→ TASK INSTRUCTIONS: Write out each line of the material below exactly as given.

→ EXERCISE MATERIAL:
-------------------------
theorem andn (d : Fin 16) (a b : Fin 32) (w : Fin 4) : Statement (.andn d a b w) := by
  refine core rfl ?_
  obtain ⟨fs, hf⟩ : ∃ fs : List Field, fs = [⟨4, 2, w⟩, ⟨11, 5, b⟩, ⟨16, 5, a⟩, ⟨21, 4, d⟩] := ⟨_, rfl⟩
  have hp : places fs = [(4, 2), (11, 5), (16, 5), (21, 4)] := by rw [hf]; rfl
  have ho : ok 33554752 fs = true := sound_ok _ _ (by rw [hp]; decide +kernel)
  obtain ⟨x, hx⟩ : ∃ x, x = word 33554752 fs := ⟨_, rfl⟩
  have hw : encode (.andn d a b w) = x := by rw [hx, hf]; rfl
  have h0 : x / 64 % 32 = 5 := by rw [hx]; exact const_eq 6 5 _ ho (by rw [hp]; decide +kernel)
  have h1 : x % 16 = 0 := by rw [hx]; exact low_eq 4 _ ho (by rw [hp]; decide +kernel)
  have f0 : fld x 21 4 = d := by rw [hx]; exact fld_eq (field_eq ⟨21, 4, d⟩ 3 ho (by rw [hf]; rfl))
  have f1 : fld x 16 5 = a := by rw [hx]; exact fld_eq (field_eq ⟨16, 5, a⟩ 2 ho (by rw [hf]; rfl))
  have f2 : fld x 11 5 = b := by rw [hx]; exact fld_eq (field_eq ⟨11, 5, b⟩ 1 ho (by rw [hf]; rfl))
  have f3 : fld x 4 2 = w := by rw [hx]; exact fld_eq (field_eq ⟨4, 2, w⟩ 0 ho (by rw [hf]; rfl))
  have hm : x / 33554432 % 128 = 1 := by rw [hx]; exact const_eq 25 7 _ ho (by rw [hp]; decide +kernel)
  clear hx ho hp hf fs
  rw [hw, parse_alu hm]
  simp [parseAlu, h0, h1, f0, f1, f2, f3]

theorem orn (d : Fin 16) (a b : Fin 32) (w : Fin 4) : Statement (.orn d a b w) := by
  refine core rfl ?_
  obtain ⟨fs, hf⟩ : ∃ fs : List Field, fs = [⟨4, 2, w⟩, ⟨11, 5, b⟩, ⟨16, 5, a⟩, ⟨21, 4, d⟩] := ⟨_, rfl⟩
  have hp : places fs = [(4, 2), (11, 5), (16, 5), (21, 4)] := by rw [hf]; rfl
  have ho : ok 33554816 fs = true := sound_ok _ _ (by rw [hp]; decide +kernel)
  obtain ⟨x, hx⟩ : ∃ x, x = word 33554816 fs := ⟨_, rfl⟩
  have hw : encode (.orn d a b w) = x := by rw [hx, hf]; rfl
  have h0 : x / 64 % 32 = 6 := by rw [hx]; exact const_eq 6 5 _ ho (by rw [hp]; decide +kernel)
  have h1 : x % 16 = 0 := by rw [hx]; exact low_eq 4 _ ho (by rw [hp]; decide +kernel)
  have f0 : fld x 21 4 = d := by rw [hx]; exact fld_eq (field_eq ⟨21, 4, d⟩ 3 ho (by rw [hf]; rfl))
  have f1 : fld x 16 5 = a := by rw [hx]; exact fld_eq (field_eq ⟨16, 5, a⟩ 2 ho (by rw [hf]; rfl))
  have f2 : fld x 11 5 = b := by rw [hx]; exact fld_eq (field_eq ⟨11, 5, b⟩ 1 ho (by rw [hf]; rfl))
  have f3 : fld x 4 2 = w := by rw [hx]; exact fld_eq (field_eq ⟨4, 2, w⟩ 0 ho (by rw [hf]; rfl))
  have hm : x / 33554432 % 128 = 1 := by rw [hx]; exact const_eq 25 7 _ ho (by rw [hp]; decide +kernel)
  clear hx ho hp hf fs
  rw [hw, parse_alu hm]
  simp [parseAlu, h0, h1, f0, f1, f2, f3]

theorem sll (d : Fin 16) (a b : Fin 32) (w : Fin 4) : Statement (.sll d a b w) := by
  refine core rfl ?_
  obtain ⟨fs, hf⟩ : ∃ fs : List Field, fs = [⟨4, 2, w⟩, ⟨11, 5, b⟩, ⟨16, 5, a⟩, ⟨21, 4, d⟩] := ⟨_, rfl⟩
  have hp : places fs = [(4, 2), (11, 5), (16, 5), (21, 4)] := by rw [hf]; rfl
  have ho : ok 33554880 fs = true := sound_ok _ _ (by rw [hp]; decide +kernel)
  obtain ⟨x, hx⟩ : ∃ x, x = word 33554880 fs := ⟨_, rfl⟩
  have hw : encode (.sll d a b w) = x := by rw [hx, hf]; rfl
  have h0 : x / 64 % 32 = 7 := by rw [hx]; exact const_eq 6 5 _ ho (by rw [hp]; decide +kernel)
  have h1 : x % 16 = 0 := by rw [hx]; exact low_eq 4 _ ho (by rw [hp]; decide +kernel)
  have f0 : fld x 21 4 = d := by rw [hx]; exact fld_eq (field_eq ⟨21, 4, d⟩ 3 ho (by rw [hf]; rfl))
  have f1 : fld x 16 5 = a := by rw [hx]; exact fld_eq (field_eq ⟨16, 5, a⟩ 2 ho (by rw [hf]; rfl))
  have f2 : fld x 11 5 = b := by rw [hx]; exact fld_eq (field_eq ⟨11, 5, b⟩ 1 ho (by rw [hf]; rfl))
  have f3 : fld x 4 2 = w := by rw [hx]; exact fld_eq (field_eq ⟨4, 2, w⟩ 0 ho (by rw [hf]; rfl))
  have hm : x / 33554432 % 128 = 1 := by rw [hx]; exact const_eq 25 7 _ ho (by rw [hp]; decide +kernel)
  clear hx ho hp hf fs
  rw [hw, parse_alu hm]
  simp [parseAlu, h0, h1, f0, f1, f2, f3]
-------------------------
→ EXERCISE ANSWER:
theorem andn (d : Fin 16) (a b : Fin 32) (w : Fin 4) : Statement (.andn d a b w) := by
  refine core rfl ?_
  obtain ⟨fs, hf⟩ : ∃ fs : List Field, fs = [⟨4, 2, w⟩, ⟨11, 5, b⟩, ⟨16, 5, a⟩, ⟨21, 4, d⟩] := ⟨_, rfl⟩
  have hp : places fs = [(4, 2), (11, 5), (16, 5), (21, 4)] := by rw [hf]; rfl
  have ho : ok 33554752 fs = true := sound_ok _ _ (by rw [hp]; decide +kernel)
  obtain ⟨x, hx⟩ : ∃ x, x = word 33554752 fs := ⟨_, rfl⟩
  have hw : encode (.andn d a b w) = x := by rw [hx, hf]; rfl
  have h0 : x / 64 % 32 = 5 := by rw [hx]; exact const_eq 6 5 _ ho (by rw [hp]; decide +kernel)
  have h1 : x % 16 = 0 := by rw [hx]; exact low_eq 4 _ ho (by rw [hp]; decide +kernel)
  have f0 : fld x 21 4 = d := by rw [hx]; exact fld_eq (field_eq ⟨21, 4, d⟩ 3 ho (by rw [hf]; rfl))
  have f1 : fld x 16 5 = a := by rw [hx]; exact fld_eq (field_eq ⟨16, 5, a⟩ 2 ho (by rw [hf]; rfl))
  have f2 : fld x 11 5 = b := by rw [hx]; exact fld_eq (field_eq ⟨11, 5, b⟩ 1 ho (by rw [hf]; rfl))
  have f3 : fld x 4 2 = w := by rw [hx]; exact fld_eq (field_eq ⟨4, 2, w⟩ 0 ho (by rw [hf]; rfl))
  have hm : x / 33554432 % 128 = 1 := by rw [hx]; exact const_eq 25 7 _ ho (by rw [hp]; decide +kernel)
  clear hx ho hp hf fs
  rw [hw, parse_alu hm]
  simp [parseAlu, h0, h1, f0, f1, f2, f3]

theorem orn (d : Fin 16) (a b : Fin 32) (w : Fin 4) : Statement (.orn d a b w) := by
  refine core rfl ?_
  obtain ⟨fs, hf⟩ : ∃ fs : List Field, fs = [⟨4, 2, w⟩, ⟨11, 5, b⟩, ⟨16, 5, a⟩, ⟨21, 4, d⟩] := ⟨_, rfl⟩
  have hp : places fs = [(4, 2), (11, 5), (16, 5), (21, 4)] := by rw [hf]; rfl
  have ho : ok 33554816 fs = true := sound_ok _ _ (by rw [hp]; decide +kernel)
  obtain ⟨x, hx⟩ : ∃ x, x = word 33554816 fs := ⟨_, rfl⟩
  have hw : encode (.orn d a b w) = x := by rw [hx, hf]; rfl
  have h0 : x / 64 % 32 = 6 := by rw [hx]; exact const_eq 6 5 _ ho (by rw [hp]; decide +kernel)
  have h1 : x % 16 = 0 := by rw [hx]; exact low_eq 4 _ ho (by rw [hp]; decide +kernel)
  have f0 : fld x 21 4 = d := by rw [hx]; exact fld_eq (field_eq ⟨21, 4, d⟩ 3 ho (by rw [hf]; rfl))
  have f1 : fld x 16 5 = a := by rw [hx]; exact fld_eq (field_eq ⟨16, 5, a⟩ 2 ho (by rw [hf]; rfl))
  have f2 : fld x 11 5 = b := by rw [hx]; exact fld_eq (field_eq ⟨11, 5, b⟩ 1 ho (by rw [hf]; rfl))
  have f3 : fld x 4 2 = w := by rw [hx]; exact fld_eq (field_eq ⟨4, 2, w⟩ 0 ho (by rw [hf]; rfl))
  have hm : x / 33554432 % 128 = 1 := by rw [hx]; exact const_eq 25 7 _ ho (by rw [hp]; decide +kernel)
  clear hx ho hp hf fs
  rw [hw, parse_alu hm]
  simp [parseAlu, h0, h1, f0, f1, f2, f3]

theorem sll (d : Fin 16) (a b : Fin 32) (w : Fin 4) : Statement (.sll d a b w) := by
  refine core rfl ?_
  obtain ⟨fs, hf⟩ : ∃ fs : List Field, fs = [⟨4, 2, w⟩, ⟨11, 5, b⟩, ⟨16, 5, a⟩, ⟨21, 4, d⟩] := ⟨_, rfl⟩
  have hp : places fs = [(4, 2), (11, 5), (16, 5), (21, 4)] := by rw [hf]; rfl
  have ho : ok 33554880 fs = true := sound_ok _ _ (by rw [hp]; decide +kernel)
  obtain ⟨x, hx⟩ : ∃ x, x = word 33554880 fs := ⟨_, rfl⟩
  have hw : encode (.sll d a b w) = x := by rw [hx, hf]; rfl
  have h0 : x / 64 % 32 = 7 := by rw [hx]; exact const_eq 6 5 _ ho (by rw [hp]; decide +kernel)
  have h1 : x % 16 = 0 := by rw [hx]; exact low_eq 4 _ ho (by rw [hp]; decide +kernel)
  have f0 : fld x 21 4 = d := by rw [hx]; exact fld_eq (field_eq ⟨21, 4, d⟩ 3 ho (by rw [hf]; rfl))
  have f1 : fld x 16 5 = a := by rw [hx]; exact fld_eq (field_eq ⟨16, 5, a⟩ 2 ho (by rw [hf]; rfl))
  have f2 : fld x 11 5 = b := by rw [hx]; exact fld_eq (field_eq ⟨11, 5, b⟩ 1 ho (by rw [hf]; rfl))
  have f3 : fld x 4 2 = w := by rw [hx]; exact fld_eq (field_eq ⟨4, 2, w⟩ 0 ho (by rw [hf]; rfl))
  have hm : x / 33554432 % 128 = 1 := by rw [hx]; exact const_eq 25 7 _ ho (by rw [hp]; decide +kernel)
  clear hx ho hp hf fs
  rw [hw, parse_alu hm]
  simp [parseAlu, h0, h1, f0, f1, f2, f3]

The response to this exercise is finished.